Il baissa la tête, se mordit les lèvres, et il grelottait sous son vêtement mince.

Frédéric lui jeta la moitié de son manteau sur les épaules. Ils s'en enveloppèrent tous deux; et, se tenant par la taille, ils marchaient dessous, côte à côte.

«Comment veux-tu que je vive là-bas, sans toi?» disait Frédéric. L'amertume de son ami avait ramené sa tristesse. «J'aurais fait quelque chose avec une femme qui m'eût aimé... Pourquoi ris-tu? L'amour est la pâture et comme l'atmosphère du génie. Les émotions extraordinaires produisent les œuvres sublimes. Quant à chercher celle qu'il me faudrait, j'y renonce! D'ailleurs, si jamais je la trouve, elle me repoussera. Je suis de la race des déshérités, et je m'éteindrai avec un trésor qui était de strass ou de diamant, je n'en sais rien.»

L'ombre de quelqu'un s'allongea sur les pavés, en même temps qu'ils entendirent ces mots:

«Serviteur, messieurs!»

Celui qui les prononçait était un petit homme, habillé d'une ample redingote brune, et coiffé d'une casquette laissant paraître sous la visière un nez pointu.

«M. Roque? dit Frédéric.

—Lui-même!» reprit la voix.

Le Nogentais justifia sa présence en contant qu'il revenait d'inspecter ses pièges à loup, dans son jardin, au bord de l'eau.

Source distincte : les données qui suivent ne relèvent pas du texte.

theorem Kept.copyRegs (h : Kept f q s) (src dst : Nat) : Kept f q (State.copyRegs s src dst) := by
  unfold State.copyRegs
  refine h.foldl (fun s k hs => ?_)
  exact ⟨⟨hs.sound.memory, rising_assign _ _ _ hs.sound.regs, hs.sound.events, hs.sound.log, hs.sound.requests,
    hs.sound.cache, hs.sound.fifos⟩, hs.pending, hs.fuse⟩


theorem Kept.cleanShadow (h : Kept f q s) :
    Kept f q (State.cleanShadow s) := by
  unfold State.cleanShadow
  with_reducible repeat' first | assumption | apply Kept.copyRegs | apply Kept.put | apply Kept.upd

theorem Kept.retireBank (h : Kept f q s) :
    Kept f q (State.retireBank s) := by
  unfold State.retireBank
  with_reducible repeat' first
    | assumption | apply Kept.cleanShadow | apply Kept.event | apply Kept.endAll | apply Kept.upd

theorem Kept.sendRound (h : Kept f q s) :
    Kept f q (State.sendRound s) := by
  unfold State.sendRound
  with_reducible repeat' first
    | assumption | apply Kept.retireBank | apply Kept.sat | apply Kept.put | apply Kept.fromAlorn | apply Kept.ite
    | split | apply Kept.upd

theorem execRetirementRoundResult_kept (h : Kept f q s) (m) :
    ∃ t, execRetirementRoundResult m s = .next t ∧ Kept f q t := by
  refine live_kept h (fun s h => ?_)
  with_reducible repeat' first
    | assumption | apply Kept.takeStage | apply Kept.retireBank | apply Kept.ite | split | apply Kept.upd

theorem execEpochPollExpiry_kept (h : Kept f q s) :
    ∃ t, execEpochPollExpiry s = .next t ∧ Kept f q t := by
  refine live_kept h (fun s h => ?_)
  with_reducible repeat' first | assumption | apply Kept.sendRound | apply Kept.ite

theorem execEpochSettleExpiry_kept (h : Kept f q s) :
    ∃ t, execEpochSettleExpiry s = .next t ∧ Kept f q t := by
  refine live_kept h (fun s h => ?_)
  with_reducible repeat' first | assumption | apply Kept.upd

theorem Kept.clearStandby (h : Kept f q s) :
    Kept f q (State.clearStandby s) := by
  unfold State.clearStandby
  with_reducible repeat' first | assumption | apply Kept.put | apply Kept.foldl | intro _ _ _

theorem Kept.switchEpoch (h : Kept f q s) (e' arrival) :
    Kept f q (State.switchEpoch s e' arrival) := by
  unfold State.switchEpoch
  with_reducible repeat' first
    | assumption | apply Kept.put | apply Kept.clearStandby | apply Kept.pulse | apply Kept.event | apply Kept.endAll
    | apply Kept.repeatKeying | apply Kept.startKeying | apply Kept.sendRound | apply Kept.foldl | intro _ _ _
    | apply Kept.ite | split | apply Kept.upd

theorem Kept.clearArm (h : Kept f q s) (g e') :
    Kept f q (State.clearArm s g e') := by
  unfold State.clearArm
  with_reducible repeat' first | assumption | apply Kept.put | apply Kept.ite | split | apply Kept.upd

theorem Kept.takeToken (h : Kept f q s) (port m) :
    Kept f q (State.takeToken s port m) := by
  unfold State.takeToken
  with_reducible repeat' first
    | assumption | apply Kept.clearArm | apply Kept.event | apply Kept.toPort | apply Kept.switchEpoch
    | apply Kept.foldl | intro _ _ _ | apply Kept.ite

theorem execEpoch_kept (h : Kept f q s) (port m) :
    ∃ t, execEpoch port m s = .next t ∧ Kept f q t := by
  refine live_kept h (fun s h => ?_)
  with_reducible repeat' first
    | assumption | apply Kept.takeInput | apply Kept.flow | apply Kept.takeToken | apply Kept.ite | split

theorem Kept.plumbOrder (h : Kept f q s) (n g held got) :
    Kept f q (State.plumbOrder s n g held got) := by
  unfold State.plumbOrder
  with_reducible repeat' first | assumption | apply Kept.event | apply Kept.sat | apply Kept.raiseAbort

theorem Kept.plumbDown (h : Kept f q s) (g e' m) :
    Kept f q (State.plumbDown s g e' m) := by
  unfold State.plumbDown
  with_reducible repeat' first
    | assumption | apply Kept.toPort | apply Kept.put | apply Kept.toAlorn | apply Kept.plumbCopies | apply Kept.foldl
    | intro _ _ _ | apply Kept.ite | split | apply Kept.upd

theorem Kept.settlePlumb (h : Kept f q s) (n g) :
    Kept f q (State.settlePlumb s n g) := by
  unfold State.settlePlumb
  with_reducible repeat' first
    | assumption | apply Kept.plumbSend | apply Kept.toPort | apply Kept.plumbDown | apply Kept.takeToken
    | apply Kept.ite | split | apply Kept.upd

theorem Kept.plumbArrive (h : Kept f q s) (node src m scalar bad) :
    Kept f q (State.plumbArrive s node src m scalar bad) := by
  unfold State.plumbArrive
  with_reducible repeat' first
    | assumption | apply Kept.put | apply Kept.plumbOrder | apply Kept.settlePlumb | apply Kept.ite | split
    | apply Kept.upd

theorem Kept.timeInput (h : Kept f q s) (e' g q' key) :
    Kept f q (State.timeInput s e' g q' key) := by
  unfold State.timeInput
  with_reducible repeat' first | assumption | apply Kept.noteInput | apply Kept.ite

theorem Kept.timeMember (h : Kept f q s) (src m) :
    Kept f q (State.timeMember s src m) := by
  unfold State.timeMember
  with_reducible repeat' first | assumption | apply Kept.timeInput | apply Kept.ite | split

theorem Kept.plumbInput (h : Kept f q s) (n src m scalar) :
    Kept f q (State.plumbInput s n src m scalar) := by
  unfold State.plumbInput
  with_reducible repeat' first | assumption | apply Kept.plumbArrive | apply Kept.timeMember | apply Kept.takeInput

theorem Kept.stallRun (h : Kept f q s) (n g r) :
    Kept f q (State.stallRun s n g r) := by
  unfold State.stallRun
  with_reducible repeat' first | assumption | apply Kept.raiseAbort | apply Kept.ite

theorem Kept.stallPlumb (h : Kept f q s) :
    Kept f q (State.stallPlumb s) := by
  unfold State.stallPlumb
  with_reducible repeat' first
    | assumption | apply Kept.stallRun | apply Kept.foldl | intro _ _ _ | apply Kept.ite | split

theorem execBarArrive_kept (h : Kept f q s) (n src m) :
    ∃ t, execBarArrive n src m s = .next t ∧ Kept f q t := by
  refine live_kept h (fun s h => ?_)
  with_reducible repeat' first
    | assumption | apply Kept.flow | apply Kept.stallPlumb | apply Kept.plumbInput | apply Kept.ite

theorem execSredUp_kept (h : Kept f q s) (n src m) :
    ∃ t, execSredUp n src m s = .next t ∧ Kept f q t := by
  refine live_kept h (fun s h => ?_)
  with_reducible repeat' first
    | assumption | apply Kept.flow | apply Kept.stallPlumb | apply Kept.plumbInput | apply Kept.ite

theorem Kept.clusterDown (h : Kept f q s) (c m) :
    Kept f q (State.clusterDown s c m) := by
  unfold State.clusterDown
  with_reducible repeat' first | assumption | apply Kept.toMember | apply Kept.foldl | intro _ _ _ | apply Kept.upd

theorem Kept.plumbStray (h : Kept f q s) (n m) :
    Kept f q (State.plumbStray s n m) := by
  unfold State.plumbStray
  with_reducible repeat' first | assumption | apply Kept.event | apply Kept.sat | apply Kept.ite

theorem Kept.copyTake (h : Kept f q s) (n h' m) :
    Kept f q (State.copyTake s n h' m) := by
  unfold State.copyTake
  with_reducible repeat' first | assumption | apply Kept.plumbTake | apply Kept.ite | split | apply Kept.upd

theorem Kept.keepCopy (h : Kept f q s) (n h' m) :
    Kept f q (State.keepCopy s n h' m) := by
  unfold State.keepCopy
  with_reducible repeat' first | assumption | apply Kept.upd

«Et vous voilà de retour dans nos pays? Très bien! j'ai appris cela par ma fillette. La santé est toujours bonne, j'espère? Vous ne partez pas encore?»

Et il s'en alla, rebuté, sans doute, par l'accueil de Frédéric.

Mme Moreau, en effet, ne le fréquentait pas; le père Roque vivait en concubinage avec sa bonne, et on le considérait fort peu, bien qu'il fût le croupier d'élections, le régisseur de M. Dambreuse.

«Le banquier qui demeure rue d'Anjou?» reprit Deslauriers. «Sais-tu ce que tu devrais faire, mon brave?»

Isidore les interrompit encore une fois. Il avait ordre de ramener Frédéric, définitivement. Madame s'inquiétait de son absence.

«Bien, bien! on y va,» dit Deslauriers; «il ne découchera pas.»

Et, le domestique étant parti:

«Tu devrais prier ce vieux de t'introduire chez les Dambreuse; rien n'est utile comme de fréquenter une maison riche! Puisque tu as un habit noir et des gants blancs, profites-en! Il faut que tu ailles dans ce monde-là! Tu m'y mèneras plus tard. Un homme à millions, pense donc! Arrange-toi pour lui plaire, et à sa femme aussi. Deviens son amant!»

Frédéric se récriait.

«Mais je te dis là des choses classiques, il me semble? Rappelle-toi Rastignac dans la Comédie humaine! Tu réussiras, j'en suis sûr!»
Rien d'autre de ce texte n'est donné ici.